Data to process section start
-- ==== Sys2Proof/Machine/Gap.lean ====
section
/-! DEFINITION. The breaks in the numbering of samples: an unlock, a STEP, a re-phase and a reconfigured SPLL (R121-R131, R139-R141, R715, R741,
R742), with what every unit does at them. -/

namespace Sys2Proof.Machine

/-! ### Samples stop and start -/

/-- The gap that an unlock leaves in the sets of the open integration frame (R368): from the next key index of the lead engine. -/
def intGapAt (s : State) : Option IntGap :=
  let e := (intEngines s.intg.cfg).headD 0
  let f := (engineOf s e).frame
  if s.intg.frame.isSome && engineRunning s e then
    some { key := frameKey s e f, hop := frameKey s e (f + 1) - frameKey s e f, stop := none }
  else none

/-- The sets of the open frame that a STEP at `u` leaves unproduced are counted in their frames (R368), and the frame closes there (R370). -/
def stepInt (u : Nat) (g : Option IntGap) (s : State) : State :=
  let s1 := intUpTo ((u - 1) * 2 ^ 32) (setInt (fun i => chargeGap { i with gap := g.map fun x => { x with stop := some (u * 2 ^ 32) } }) s)
  stopInt (closeCode s1 u 3) u s1

/-- The integration unit at a stop of the samples at `u`: what has come is accounted for; a STEP closes the frame, and another gap taints it
(R129, R368, R370). -/
def gapInt (u : Nat) (step : Bool) (s : State) : State :=
  let d := intDrain u s.intg.members.length s
  let g := intGapAt d
  if step then stepInt u g d
  else setInt (fun i => { i with members := [], gap := g, frame := i.frame.map fun f => { f with gap := true } }) d

/-- The samples from `u` on are those of a gap, and every count of samples stands as it is before index `stop` (R127, R198, R236, R240). -/
def markGap (u stop : Nat) (s : State) : State :=
  let s1 := { s with hist := { s.hist with gaps := { lo := u, hi := none } :: s.hist.gaps } }
  settleWide stop stop (settleConv stop stop s1)

/-- A forced firing whose index the gap from `u` on takes away (R55, R333): a TIMED one ends with CLOCK, another is due at the next lock. -/
def skipForced (u : Nat) (s : State) : State :=
  (s.trig.forced.filter fun f => decide (u ≤ f.index)).foldl (fun a f =>
    match cmdById a f.cmd with
    | some c => if c.timed then complete c .clock [] u a
        else { a with cmds := a.cmds.map fun d => if d.id == c.id then { d with phase := .held none } else d }
    | none => a) { s with trig := { s.trig with forced := s.trig.forced.filter fun f => decide (f.index < u) } }

/-- Samples stop at index `u` (R127, R129, R139, R742): nothing from `stop` on is delivered, and wideband segments end before `ring`.
Log entry 21 (DEDUCED, unsafe). -/
def gapStop (u reason ring stop : Nat) (step : Bool) (s0 : State) : State :=
  let s := gapInt u step (finishBefore u s0)
  let s1 := unlockTdc (stopSlots u false (stopProducts reason u ring stop true s))
  let s2 := markGap u stop { s1 with eqs := s1.eqs.map unlockEq }
  breakMeasure .clock (dropDwell (skipForced u s2))

/-! ### A new numbering (R140, R318, R341) -/

/-- A channel under a new numbering: its settings and its open INV windows go on. -/
def renumberChannel (s : State) (c : Nat) (ch : Channel) : Channel :=
  let keep (l : List Span) : List Span := (l.filter fun x => x.hi.isNone).map fun x => { x with lo := 0 }
  { ch with
    attens := restart ch.attens, guards := restart ch.guards, notices := restart ch.notices, inv := keep ch.inv, tile := keep ch.tile,
    ovrCarried := ovrSince s c (2 ^ 65), lastOvrNotice := none }

/-- A tuner under a new numbering. -/
def renumberTuner (t : Tuner) : Tuner :=
  { t with grids := [], retunes := [], gains := restart t.gains, ncos := restart t.ncos }

/-- What is still to be completed or sent takes its samples while the old numbering stands. -/
def settleOld (s : State) : State :=
  settlePieces ((List.range s.cap.sheaves.length).foldl (fun a n => completeAll n a) s)

/-- The samples of the numbering before are gone, and what compares indices forgets those of it. Log entry 34 (DEDUCED, unsafe). -/
def renumber (v : Nat) (s0 : State) : State :=
  let s := stepSlots (settleOld s0)
  { s with
    conv := { s.conv with channels := s.conv.channels.zipIdx.map (fun x => renumberChannel s x.2 x.1), signal := [] },
    eqs := s.eqs.map (fun e => { e with eras := [] }), tuners := s.tuners.map renumberTuner,
    time := { s.time with offsets := s.time.offsets.map restart },
    engines := s.engines.map (fun g => { g with nextOut := g.nextOut.map fun x => (0, x.2) }),
    trig := { s.trig with
      evalIndex := v - 1, lastNotice := none, events := [], changes := [],
      masks := s.trig.masks.map (fun m => { m with settings := (m.settings.getLast?.map fun x => [(0, x.2)]).getD [] }) },
    cap := { s.cap with
      sheaves := s.cap.sheaves.map (fun sh => { sh with lastEnd := none }), rings := s.cap.rings.map (fun r => { r with past := none }) },
    intg := { s.intg with lastNotice := none }, pair := { s.pair with handover := none, heardAt := none, liveAt := none },
    hist := { notes := [(0, noteNow s)], gaps := [{ lo := 0, hi := none }], first := v, joined := 0 } }

/-- Samples start again at index `v` (R127, R129, R742), and are counted from there on. -/
def gapStart (v : Nat) (s : State) : State :=
  let s0 := { s with
    hist := { s.hist with gaps := s.hist.gaps.map fun g => { g with hi := some (g.hi.getD v) } },
    conv := { s.conv with channels := s.conv.channels.map fun ch => { ch with countFrom := v } },
    eqs := s.eqs.map (fun e => resumeEq v { e with clipFrom := v }), tuners := s.tuners.map (fun t => { t with countFrom := v }),
    trig := { s.trig with next := v } }
  let s1 := startProducts v true (relockTdc v s0)
  let s2 := if s1.intg.frame.isNone then startInt v s1
    else setInt (fun i => chargeGap { i with gap := i.gap.map fun g => { g with stop := some (frameKey s1 ((intEngines i.cfg).headD 0) 0) } }) s1
  dwellDue (setMaint (fun m => { m with sliceFrom := v }) s2)

/-! ### Held commands (R55, R106, R715) -/

/-- A held command as the index passes from `u` to `v` without the indices between: a TIMED command or a mode change in the gap completes
with CLOCK, and another command of the gap takes effect at `v`. Log entries 18 (DEDUCED, unsafe), 20 (DEDUCED, unsafe). -/
def skipHeld (u v : Nat) (c : Cmd) (s : State) : State :=
  let move := { s with cmds := s.cmds.map fun d => if d.id == c.id then { d with phase := .held (some v) } else d }
  match c.phase with
  | .held none => move
  | .held (some e) =>
    if e < u then s
    else if c.timed || c.opcode == 0x0001 then (if e < v then complete c .clock [] v s else s)
    else if e < v || v ≤ u then move else s
  | _ => s

/-- Log entries 18 (DEDUCED, unsafe), 20 (DEDUCED, unsafe). -/
def skipGap (u v : Nat) (s : State) : State := (heldInOrder s).foldl (fun a c => skipHeld u v c a) s

/-! ### Notices (R164) -/

/-- A break is reported (R127, step 3): a black-box entry and SPLL_UNLOCK; `cause` is 0 for the lock detector and 1 for a STEP. -/
def reportUnlock (u cause : Nat) (s : State) : State :=
  let w := u64Words u ++ [BitVec.ofNat 32 cause]
  notify 0x0201 w u (bbWrite 2 0 0x0201 w u s)

def reportRelock (v : Nat) (s : State) : State :=
  notify 0x0202 (u64Words v ++ [BitVec.ofNat 32 (s.time.gen + oneIf s.time.indexEstimated * 65536)]) v s

/-- TIME_STEP carries the words of R164, which have no place for the TIMEBASE_GEN of R140. Log entry 117 (DEDUCED, unsafe). -/
def reportStep (b : Nat) (adjust : Int) (s : State) : State :=
  let w := u64Words b ++ i64Words adjust
  notify 0x0205 w b (bbWrite 2 0 0x0205 w b s)

/-! ### Unlock (R127, R131, R141, R741) -/

/-- The TIMED STEP that is accepted and not yet at its AT (R741). -/
def heldStep (s : State) : Option Cmd := (heldInOrder s).find? fun c => c.opcode == 0x0205 && c.flag 0 0

/-- A STEP that an unlock carries out: its JUMP (`jrem` is J_rem of a slew, or JUMP as last measured while it is not final), whether REF_COUNT is
still to be corrected, and the resume it serves. Log entry 35 (DEDUCED, unsafe). -/
def stepAtUnlock (jrem : Int) (s : State) : Option (Int × Bool × Option Nat) :=
  let cmd := match s.time.step, s.time.resume with
    | some w, _ => w.cmd
    | none, some r => if r.step then some r.cmd else (heldStep s).map fun c => c.id
    | none, none => (heldStep s).map fun c => c.id
  match s.time.tb with
  | .slew => some (jrem, false, cmd)
  | .qualified => if cmd.isSome || s.time.step.isSome then some (if s.time.jumpKnown then s.time.jump else jrem, true, cmd) else none
  | _ => none

/-- The timebase state that an unlock leaves: it relocks on a reference that it follows, or waits for one to qualify (R131). -/
def unlockedState (t : TimeUnit) (step : Bool) : TbState :=
  if t.refPresent && (t.tb == .locked || step) then .relocking else .waitRef

/-- UNLOCK_DETECTED (R85, R127, R129): `jrem` is J_rem at U, which a slew leaves (R141), or JUMP as last measured. Between a captured SYNC edge and
its re-phase nothing is delivered, and the APPLY is dropped. Log entries 21 (DEDUCED, unsafe), 36 (DEDUCED, unsafe). -/
def evUnlockDetected (k : Nat) (jrem : Int) (s : State) : State :=
  if !locked s then s
  else
    let u := k / 32 * 32
    let x := stepAtUnlock jrem s
    let step := x.isSome && s.time.refPresent
    let cmd := x.bind fun y => y.2.2
    let dac := if s.time.tb == .locked then (takeFree s).1.toNat % 2 ^ 20 else s.time.holdDac
    let s0 := if s.time.tb == .locked then (takeFree s).2 else s
    let s1 := match cmd with
      | some id => if step then { s0 with cmds := s0.cmds.map fun d => if d.id == id then { d with phase := .running } else d }
          else completeId id .clock [] s0.index s0
      | none => s0
    let s2 := latchGint 4 (failSyncs (if delivering s then gapStop u 1 (u + 96) (u + 96) false s1 else s1))
    let s3 := setTime (fun t => { t with
      tb := unlockedState t step, unlockIndex := u, unlockCount := satAdd 32 t.unlockCount 1, lockAttempts := 0, estimatedRelock := false,
      holdDac := dac, jump := match x with | some y => if step && y.2.1 then y.1 else t.jump | none => t.jump,
      qualifying := t.refPresent && unlockedState t step == .waitRef, jumpKnown := false, ppsWait := false, step := none,
      applyCapture := none,
      relockStep := if step then x.map fun y => { boundary := u, jump := y.1, correct := y.2.1, cmd := y.2.2 } else none }) s2
    reportUnlock u 0 { s3 with index := if delivering s then u + 95 else s.index }

/-- LOCK_ATTEMPT_FAIL (R130): the fourth failure asserts FAULT_N and freezes the black box. -/
def evLockAttemptFail (s : State) : State :=
  if s.time.tb != .relocking then s
  else
    let n := s.time.lockAttempts + 1
    let s1 := setTime (fun t => { t with lockAttempts := n }) s
    if n = 4 then setFault 1 (notify 0x0209 [4] s1.index (bbWrite 2 0 0x0209 [4] s1.index s1)) else s1

/-- STEP_BOUNDARY (R139, R158): products close at B. `measured` is J_rem of a slew that stops here, or JUMP measured again (R141). A
reference lost since leaves the STEP unmade (R741). Log entry 35 (DEDUCED, unsafe). -/
def evStepBoundary (measured : Int) (s : State) : State :=
  match s.time.step with
  | none => s
  | some w =>
    if !locked s then s
    else if !(s.time.tb == .slew || (s.time.tb == .qualified && s.time.refPresent)) then
      let s1 := setTime (fun t => { t with step := none }) s
      match w.cmd with
      | some id => completeId id .clock [] w.boundary s1
      | none => s1
    else
      let slew := s.time.tb == .slew
      let j := if slew || w.remeasure then measured else s.time.jump
      let b := w.boundary
      let s1 := gapStop b 3 b (b + 96) true s
      let s2 := setTime (fun t => { t with
        tb := .relocking, unlockIndex := b, lockAttempts := 0, estimatedRelock := false, jump := if slew then t.jump else j, step := none,
        relockStep := some { boundary := b, jump := j, correct := !slew, cmd := w.cmd } }) s1
      reportUnlock b 1 { s2 with index := b + 95 }

/-! ### Lock (R121, R124, R125, R127, R131, R139) -/

/-- Whole alignment periods from SYNC_REF to the first alignment edge at or after edge `n`. -/
def alignCount (t : TimeUnit) (n : Int) : Int := -((t.syncRef - n) / (max 1 (alignRef t) : Nat))

/-- index(n) of R124 for that edge. -/
def indexOfEdge (t : TimeUnit) (n : Int) : Nat := (t.syncIndex + alignCount t n * alignSamples t).toNat

/-- The alignment edge itself. -/
def edgeOf (t : TimeUnit) (n : Int) : Nat := (t.syncRef + alignCount t n * alignRef t).toNat

/-- REF_COUNT of the re-phase edge, corrected by a STEP before it (R139, R741). -/
def rephaseEdge (t : TimeUnit) (edge : Nat) : Int :=
  match t.relockStep with
  | some r => if r.correct then (edge : Int) - wholePeriods t r.jump else edge
  | none => edge

/-- The first lock after power-up (R125): generation 0 starts at INDEX_START. Log entries 36 (DEDUCED, unsafe), 39 (DESIGN CHOICE, safe). -/
def firstLock (edge band : Nat) (s : State) : State :=
  let v := s.time.indexStart
  let s1 := setTime (fun t => { t with
    tb := .locked, everLocked := true, syncRef := edge, syncIndex := v, refCount := edge, refIndex := v, vcoBand := band, refPresent := true, qualifying := false,
    estimatedRelock := false, lockAttempts := 0 }) { s with index := v, hist := { s.hist with first := v } }
  endFault 1 (setMaint (fun m => { m with sliceFrom := v + 1 }) (skipGap 0 v (gapStart v s1)))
Data to process section end
◆ **Exercise description**
Where the line with "i with members" ends, your copy should end too; please return exactly the lines from the first line of the data through it.

◆ **Written answer**
-- ==== Sys2Proof/Machine/Gap.lean ====
section
/-! DEFINITION. The breaks in the numbering of samples: an unlock, a STEP, a re-phase and a reconfigured SPLL (R121-R131, R139-R141, R715, R741,
R742), with what every unit does at them. -/

namespace Sys2Proof.Machine

/-! ### Samples stop and start -/

/-- The gap that an unlock leaves in the sets of the open integration frame (R368): from the next key index of the lead engine. -/
def intGapAt (s : State) : Option IntGap :=
  let e := (intEngines s.intg.cfg).headD 0
  let f := (engineOf s e).frame
  if s.intg.frame.isSome && engineRunning s e then
    some { key := frameKey s e f, hop := frameKey s e (f + 1) - frameKey s e f, stop := none }
  else none

/-- The sets of the open frame that a STEP at `u` leaves unproduced are counted in their frames (R368), and the frame closes there (R370). -/
def stepInt (u : Nat) (g : Option IntGap) (s : State) : State :=
  let s1 := intUpTo ((u - 1) * 2 ^ 32) (setInt (fun i => chargeGap { i with gap := g.map fun x => { x with stop := some (u * 2 ^ 32) } }) s)
  stopInt (closeCode s1 u 3) u s1

/-- The integration unit at a stop of the samples at `u`: what has come is accounted for; a STEP closes the frame, and another gap taints it
(R129, R368, R370). -/
def gapInt (u : Nat) (step : Bool) (s : State) : State :=
  let d := intDrain u s.intg.members.length s
  let g := intGapAt d
  if step then stepInt u g d
  else setInt (fun i => { i with members := [], gap := g, frame := i.frame.map fun f => { f with gap := true } }) d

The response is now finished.